US Airways has reached an agreement with Eastshore Aviation which is owned by Air Wisconsin Airlines to provide a substantial portion of the equity funding for a plan of reorganization (POR).
The $125 million facility will be made in the form of a debtor-in- possession (DIP) term loan, to be drawn in the amount of $75 million (immediately upon approval by the U.S. Bankruptcy Court) and two subsequent $25 million increments. This loan would be second only to the Air Transportation Stabilization Board (ATSB) loan with regard to the company’s assets that are pledged as collateral. Upon emergence from Chapter 11, the $125 million financing package would then convert to equity in the reorganized US Airways.
“This agreement has a number of benefits that are consistent with our restructuring efforts,” said Bruce R. Lakefield, US Airways president and chief executive officer. “As an initial investor, Eastshore is providing us with short-term liquidity and also is demonstrating support for our restructuring and interest in a longer-term relationship with US Airways. Air Wisconsin is a top-notch airline that has had its own success in completing a turnaround, so we see tremendous upside from building a business and financial relationship.”

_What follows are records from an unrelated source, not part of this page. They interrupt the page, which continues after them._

-- ==== Sys2Proof/Word.lean ====
section
/-! DEFINITION. The two widths of the CORE (spec/00_scope.md R6, R7): bytes (registers, memory cells) and words
(the PC, bus addresses). Arithmetic on both is the wrapping arithmetic of `BitVec`, which is the `+8`, `-8`, `+16`
of R7. -/

namespace Sys2Proof

/-- `DATA_W` = 8: A, X, Y, SP, P and a memory cell (R6, R20, R51). -/
abbrev Byte := BitVec 8

/-- `ADDR_W` = 16: PC and a bus address (R6, R24, R50). -/
abbrev Word := BitVec 16

end Sys2Proof
end

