/-- The mnemonic and operand of an instruction. -/
def Instr.source : Instr → Source
  | .ldaImm d8 => ⟨.LDA, .imm d8⟩
  | .ldaZp d8 => ⟨.LDA, .mem (.zp d8)⟩
  | .ldaZpx d8 => ⟨.LDA, .mem (.zpx d8)⟩
  | .ldaAbs a16 => ⟨.LDA, .mem (.abs a16)⟩
  | .ldaAbx a16 => ⟨.LDA, .mem (.abx a16)⟩
  | .ldaAby a16 => ⟨.LDA, .mem (.aby a16)⟩
  | .ldaIzx d8 => ⟨.LDA, .mem (.izx d8)⟩
  | .ldaIzy d8 => ⟨.LDA, .mem (.izy d8)⟩
  | .ldxImm d8 => ⟨.LDX, .imm d8⟩
  | .ldxZp d8 => ⟨.LDX, .mem (.zp d8)⟩
  | .ldxZpy d8 => ⟨.LDX, .mem (.zpy d8)⟩
  | .ldxAbs a16 => ⟨.LDX, .mem (.abs a16)⟩
  | .ldxAby a16 => ⟨.LDX, .mem (.aby a16)⟩
  | .ldyImm d8 => ⟨.LDY, .imm d8⟩
  | .ldyZp d8 => ⟨.LDY, .mem (.zp d8)⟩
  | .ldyZpx d8 => ⟨.LDY, .mem (.zpx d8)⟩
  | .ldyAbs a16 => ⟨.LDY, .mem (.abs a16)⟩
  | .ldyAbx a16 => ⟨.LDY, .mem (.abx a16)⟩
  | .staZp d8 => ⟨.STA, .mem (.zp d8)⟩
  | .staZpx d8 => ⟨.STA, .mem (.zpx d8)⟩
  | .staAbs a16 => ⟨.STA, .mem (.abs a16)⟩
  | .staAbx a16 => ⟨.STA, .mem (.abx a16)⟩
  | .staAby a16 => ⟨.STA, .mem (.aby a16)⟩
  | .staIzx d8 => ⟨.STA, .mem (.izx d8)⟩
  | .staIzy d8 => ⟨.STA, .mem (.izy d8)⟩
  | .stxZp d8 => ⟨.STX, .mem (.zp d8)⟩
  | .stxZpy d8 => ⟨.STX, .mem (.zpy d8)⟩
  | .stxAbs a16 => ⟨.STX, .mem (.abs a16)⟩
  | .styZp d8 => ⟨.STY, .mem (.zp d8)⟩
  | .styZpx d8 => ⟨.STY, .mem (.zpx d8)⟩
  | .styAbs a16 => ⟨.STY, .mem (.abs a16)⟩
  | .tax => ⟨.TAX, .imp⟩
  | .tay => ⟨.TAY, .imp⟩
  | .txa => ⟨.TXA, .imp⟩
  | .tya => ⟨.TYA, .imp⟩
  | .tsx => ⟨.TSX, .imp⟩
  | .txs => ⟨.TXS, .imp⟩
  | .incZp d8 => ⟨.INC, .mem (.zp d8)⟩
  | .incZpx d8 => ⟨.INC, .mem (.zpx d8)⟩
  | .incAbs a16 => ⟨.INC, .mem (.abs a16)⟩
  | .incAbx a16 => ⟨.INC, .mem (.abx a16)⟩
  | .inx => ⟨.INX, .imp⟩
  | .iny => ⟨.INY, .imp⟩
  | .decZp d8 => ⟨.DEC, .mem (.zp d8)⟩
  | .decZpx d8 => ⟨.DEC, .mem (.zpx d8)⟩
  | .decAbs a16 => ⟨.DEC, .mem (.abs a16)⟩
  | .decAbx a16 => ⟨.DEC, .mem (.abx a16)⟩
  | .dex => ⟨.DEX, .imp⟩
  | .dey => ⟨.DEY, .imp⟩
  | .andImm d8 => ⟨.AND, .imm d8⟩
  | .andZp d8 => ⟨.AND, .mem (.zp d8)⟩
  | .andZpx d8 => ⟨.AND, .mem (.zpx d8)⟩
  | .andAbs a16 => ⟨.AND, .mem (.abs a16)⟩
  | .andAbx a16 => ⟨.AND, .mem (.abx a16)⟩
  | .andAby a16 => ⟨.AND, .mem (.aby a16)⟩
  | .andIzx d8 => ⟨.AND, .mem (.izx d8)⟩
  | .andIzy d8 => ⟨.AND, .mem (.izy d8)⟩
  | .oraImm d8 => ⟨.ORA, .imm d8⟩
  | .oraZp d8 => ⟨.ORA, .mem (.zp d8)⟩
  | .oraZpx d8 => ⟨.ORA, .mem (.zpx d8)⟩
  | .oraAbs a16 => ⟨.ORA, .mem (.abs a16)⟩
  | .oraAbx a16 => ⟨.ORA, .mem (.abx a16)⟩
  | .oraAby a16 => ⟨.ORA, .mem (.aby a16)⟩
  | .oraIzx d8 => ⟨.ORA, .mem (.izx d8)⟩
  | .oraIzy d8 => ⟨.ORA, .mem (.izy d8)⟩
  | .eorImm d8 => ⟨.EOR, .imm d8⟩
  | .eorZp d8 => ⟨.EOR, .mem (.zp d8)⟩
  | .eorZpx d8 => ⟨.EOR, .mem (.zpx d8)⟩
  | .eorAbs a16 => ⟨.EOR, .mem (.abs a16)⟩
  | .eorAbx a16 => ⟨.EOR, .mem (.abx a16)⟩
  | .eorAby a16 => ⟨.EOR, .mem (.aby a16)⟩
  | .eorIzx d8 => ⟨.EOR, .mem (.izx d8)⟩
  | .eorIzy d8 => ⟨.EOR, .mem (.izy d8)⟩
  | .bitZp d8 => ⟨.BIT, .mem (.zp d8)⟩
  | .bitAbs a16 => ⟨.BIT, .mem (.abs a16)⟩
  | .adcImm d8 => ⟨.ADC, .imm d8⟩
  | .adcZp d8 => ⟨.ADC, .mem (.zp d8)⟩
  | .adcZpx d8 => ⟨.ADC, .mem (.zpx d8)⟩
  | .adcAbs a16 => ⟨.ADC, .mem (.abs a16)⟩
  | .adcAbx a16 => ⟨.ADC, .mem (.abx a16)⟩
  | .adcAby a16 => ⟨.ADC, .mem (.aby a16)⟩
  | .adcIzx d8 => ⟨.ADC, .mem (.izx d8)⟩
  | .adcIzy d8 => ⟨.ADC, .mem (.izy d8)⟩
  | .sbcImm d8 => ⟨.SBC, .imm d8⟩
  | .sbcZp d8 => ⟨.SBC, .mem (.zp d8)⟩
  | .sbcZpx d8 => ⟨.SBC, .mem (.zpx d8)⟩
  | .sbcAbs a16 => ⟨.SBC, .mem (.abs a16)⟩
  | .sbcAbx a16 => ⟨.SBC, .mem (.abx a16)⟩
  | .sbcAby a16 => ⟨.SBC, .mem (.aby a16)⟩
  | .sbcIzx d8 => ⟨.SBC, .mem (.izx d8)⟩
  | .sbcIzy d8 => ⟨.SBC, .mem (.izy d8)⟩
  | .cmpImm d8 => ⟨.CMP, .imm d8⟩
  | .cmpZp d8 => ⟨.CMP, .mem (.zp d8)⟩
  | .cmpZpx d8 => ⟨.CMP, .mem (.zpx d8)⟩
  | .cmpAbs a16 => ⟨.CMP, .mem (.abs a16)⟩
  | .cmpAbx a16 => ⟨.CMP, .mem (.abx a16)⟩
  | .cmpAby a16 => ⟨.CMP, .mem (.aby a16)⟩
  | .cmpIzx d8 => ⟨.CMP, .mem (.izx d8)⟩
  | .cmpIzy d8 => ⟨.CMP, .mem (.izy d8)⟩
  | .cpxImm d8 => ⟨.CPX, .imm d8⟩
  | .cpxZp d8 => ⟨.CPX, .mem (.zp d8)⟩
  | .cpxAbs a16 => ⟨.CPX, .mem (.abs a16)⟩
  | .cpyImm d8 => ⟨.CPY, .imm d8⟩
  | .cpyZp d8 => ⟨.CPY, .mem (.zp d8)⟩
  | .cpyAbs a16 => ⟨.CPY, .mem (.abs a16)⟩
  | .aslAcc => ⟨.ASL, .acc⟩
  | .aslZp d8 => ⟨.ASL, .mem (.zp d8)⟩
  | .aslZpx d8 => ⟨.ASL, .mem (.zpx d8)⟩
  | .aslAbs a16 => ⟨.ASL, .mem (.abs a16)⟩
  | .aslAbx a16 => ⟨.ASL, .mem (.abx a16)⟩
  | .lsrAcc => ⟨.LSR, .acc⟩
  | .lsrZp d8 => ⟨.LSR, .mem (.zp d8)⟩
  | .lsrZpx d8 => ⟨.LSR, .mem (.zpx d8)⟩
  | .lsrAbs a16 => ⟨.LSR, .mem (.abs a16)⟩
  | .lsrAbx a16 => ⟨.LSR, .mem (.abx a16)⟩
  | .rolAcc => ⟨.ROL, .acc⟩
  | .rolZp d8 => ⟨.ROL, .mem (.zp d8)⟩
  | .rolZpx d8 => ⟨.ROL, .mem (.zpx d8)⟩
  | .rolAbs a16 => ⟨.ROL, .mem (.abs a16)⟩
  | .rolAbx a16 => ⟨.ROL, .mem (.abx a16)⟩
  | .rorAcc => ⟨.ROR, .acc⟩
  | .rorZp d8 => ⟨.ROR, .mem (.zp d8)⟩
  | .rorZpx d8 => ⟨.ROR, .mem (.zpx d8)⟩
  | .rorAbs a16 => ⟨.ROR, .mem (.abs a16)⟩
  | .rorAbx a16 => ⟨.ROR, .mem (.abx a16)⟩
  | .bcc d8 => ⟨.BCC, .rel d8⟩
  | .bcs d8 => ⟨.BCS, .rel d8⟩
  | .beq d8 => ⟨.BEQ, .rel d8⟩
  | .bne d8 => ⟨.BNE, .rel d8⟩
  | .bmi d8 => ⟨.BMI, .rel d8⟩
  | .bpl d8 => ⟨.BPL, .rel d8⟩
  | .bvc d8 => ⟨.BVC, .rel d8⟩
  | .bvs d8 => ⟨.BVS, .rel d8⟩
  | .jsr a16 => ⟨.JSR, .mem (.abs a16)⟩
  | .rts => ⟨.RTS, .imp⟩
  | .jmpAbs a16 => ⟨.JMP, .mem (.abs a16)⟩
  | .jmpInd a16 => ⟨.JMP, .ind a16⟩
  | .pha => ⟨.PHA, .imp⟩
  | .php => ⟨.PHP, .imp⟩
  | .pla => ⟨.PLA, .imp⟩
  | .plp => ⟨.PLP, .imp⟩
  | .clc => ⟨.CLC, .imp⟩
  | .sec => ⟨.SEC, .imp⟩
  | .cli => ⟨.CLI, .imp⟩
  | .sei => ⟨.SEI, .imp⟩
  | .cld => ⟨.CLD, .imp⟩
  | .sed => ⟨.SED, .imp⟩
  | .clv => ⟨.CLV, .imp⟩
  | .nop => ⟨.NOP, .imp⟩
  | .brk => ⟨.BRK, .imp⟩
  | .rti => ⟨.RTI, .imp⟩
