/-! ### What the shared operations write -/

@[simp] theorem State.memWrite_mem (b : Word) (v : Byte) (s : State) : (s.memWrite b v).mem = s.mem.write b v := rfl
@[simp] theorem State.storeAt_mem (m : MemOperand) (v : Byte) (s : State) :
    (s.storeAt m v).mem = s.mem.write (m.ea s) v := rfl
@[simp] theorem State.push8_sp (v : Byte) (s : State) : (s.push8 v).sp = s.sp - 1#8 := rfl
@[simp] theorem State.push8_mem (v : Byte) (s : State) : (s.push8 v).mem = s.mem.write (stackAddr s.sp) v := rfl
@[simp] theorem State.push16_sp (w : Word) (s : State) : (s.push16 w).sp = s.sp - 1#8 - 1#8 := rfl
@[simp] theorem State.push16_mem (w : Word) (s : State) :
    (s.push16 w).mem = (s.mem.write (stackAddr s.sp) (hiByte w)).write (stackAddr (s.sp - 1#8)) (loByte w) := rfl
@[simp] theorem State.drop8_sp (s : State) : s.drop8.sp = s.sp + 1#8 := rfl
@[simp] theorem State.drop16_sp (s : State) : s.drop16.sp = s.sp + 1#8 + 1#8 := rfl
@[simp] theorem State.relocate_pc (w : Word) (s : State) : (s.relocate w).pc = w := rfl
@[simp] theorem State.relocate_pcw (w : Word) (s : State) : (s.relocate w).pcw = true := rfl
@[simp] theorem State.halt_run (s : State) : s.halt.run = .haltedBrk := rfl
@[simp] theorem State.raiseIllegalOpcode_run (op : Byte) (w : Word) (s : State) :
    (s.raiseIllegalOpcode op w).run = .haltedFault op w := rfl
@[simp] theorem State.setFlag_p (f : Flag) (b : Bool) (s : State) : (s.setFlag f b).p = setBit f b s.p := rfl
@[simp] theorem State.loadA_a (v : Byte) (s : State) : (s.loadA v).a = v := rfl
@[simp] theorem State.loadX_x (v : Byte) (s : State) : (s.loadX v).x = v := rfl
@[simp] theorem State.loadY_y (v : Byte) (s : State) : (s.loadY v).y = v := rfl
@[simp] theorem State.addA_a (m : Byte) (s : State) : (s.addA m).a = (addCore s.a m (s.flag .C)).r := rfl
@[simp] theorem State.shiftA_a (f : Byte → Bool → ShiftOut) (s : State) : (s.shiftA f).a = (f s.a (s.flag .C)).r := rfl
@[simp] theorem State.shiftAt_mem (f : Byte → Bool → ShiftOut) (m : MemOperand) (s : State) :
    (s.shiftAt f m).mem = s.mem.write (m.ea s) (f (s.dataAt m) (s.flag .C)).r := rfl
@[simp] theorem State.modifyAt_mem (f : Byte → Byte) (m : MemOperand) (s : State) :
    (s.modifyAt f m).mem = s.mem.write (m.ea s) (f (s.dataAt m)) := rfl
@[simp] theorem State.returnFromInterrupt_p (s : State) : s.returnFromInterrupt.p = returnedStatus s.top8 := by
  simp only [State.returnFromInterrupt, State.relocate_p, State.setP_p]
@[simp] theorem State.returnFromInterrupt_sp (s : State) : s.returnFromInterrupt.sp = s.sp + 1#8 + 1#8 + 1#8 := by
  simp only [State.returnFromInterrupt, State.relocate_sp, State.setP_sp, State.drop16_sp, State.drop8_sp]
@[simp] theorem State.returnFromInterrupt_pc (s : State) : s.returnFromInterrupt.pc = s.drop8.top16 := rfl
@[simp] theorem State.returnFromInterrupt_pcw (s : State) : s.returnFromInterrupt.pcw = true := rfl
@[simp] theorem State.afterOpcode_pc (s : State) : s.afterOpcode.pc = s.pc + 1#16 := rfl
@[simp] theorem State.afterOpcode_pcw (s : State) : s.afterOpcode.pcw = false := rfl
@[simp] theorem State.addCycles_cycles (cfg : Config) (op : Byte) (s : State) :
    (s.addCycles cfg op).cycles = s.cycles + cfg.cyc op := rfl
@[simp] theorem State.endStep_pcw (cfg : Config) (op : Byte) (i : Instr) (s : State) :
    (s.endStep cfg op i).pcw = false := rfl

theorem State.branchIf_true (d : Byte) (s : State) : s.branchIf true d = s.relocate (s.branchTarget d) := rfl
theorem State.branchIf_false (d : Byte) (s : State) : s.branchIf false d = s := rfl

/-! ### Reset -/

theorem State.reset_eq_resetBus : State.reset = resetBus Config.default freshBus := rfl
@[simp] theorem State.resetWith_mem (cfg : Config) (s : State) : (s.resetWith cfg).mem = s.mem := rfl
@[simp] theorem State.resetWith_run (cfg : Config) (s : State) : (s.resetWith cfg).run = .running := rfl

/-! ### Run invocations and start-ups: when there is one, and which -/

theorem runInvocation_eq_some {cfg : Config} {budget : Option Nat} {obs : Observer} {bound : Nat} {s : State}
    {o : RunOut} : runInvocation cfg budget obs bound s = some o ↔
      budgetWf budget = true ∧ o = runAdmitted cfg budget obs bound s := by
  by_cases h : budgetWf budget = true <;> simp [runInvocation, h, eq_comm (b := o)]

theorem load?_eq_some {start : Word} {bytes : List Byte} {m m' : Memory} :
    load? start bytes m = some m' ↔ loadFits start bytes = true ∧ m' = loadBytes start bytes m := by
  by_cases h : loadFits start bytes = true <;> simp [load?, h, eq_comm (b := m')]

theorem boot?_eq_some {cfg : Config} {origin : Word} {bytes : List Byte} {s : State} :
    boot? cfg origin bytes = some s ↔ cfg.wf = true ∧ loadFits origin bytes = true ∧
      s = resetBus cfg ((loadBytes origin bytes freshBus).write16 vecReset origin) := by
  by_cases h : cfg.wf = true <;> simp [boot?, h, load?_eq_some, and_assoc, eq_comm (b := s)]

end Sys2Proof.Machine
end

Air Wisconsin, based in Appleton, Wis., is the nation’s largest privately held regional airline. In 2004, its 87 all-jet fleet generated approximately $700 million in revenue and flew more than 7 million passengers under the United Express brand. As part of this agreement, US Airways and Air Wisconsin will enter into an air services agreement under which Air Wisconsin may, but is not required to, provide regional jet service under the US Airways Express brand. Air Wisconsin’s arrangements with United Airlines are unaffected by this agreement with US Airways.
“US Airways has done a remarkable job in its restructuring efforts and has built a solid foundation from which to grow. We and Air Wisconsin look forward to the opportunity to be part of its success,” said Eastshore principal Richard Bartlett.
Terms of the agreement will be filed with the U.S. Bankruptcy Court for the eastern district of Virginia, where the US Airways case is being heard. The DIP facility, which is subject to Bankruptcy Court approval, will be secured by liens and security interests in the same package of US Airways assets that are pledged as collateral to the ATSB, with the ATSB in the first priority position, and Eastshore in the second position. In addition to the DIP financing facility, the agreement provides for the conversion of the DIP into equity, in the form of new common stock, that will be issued in conjunction with US Airways’ emergence from Chapter 11.
“This agreement with Eastshore Aviation provides the cornerstone from which we can obtain additional financing and construct a plan of reorganization,” said Lakefield. “While we have more work to do, this is another positive signal to the marketplace.”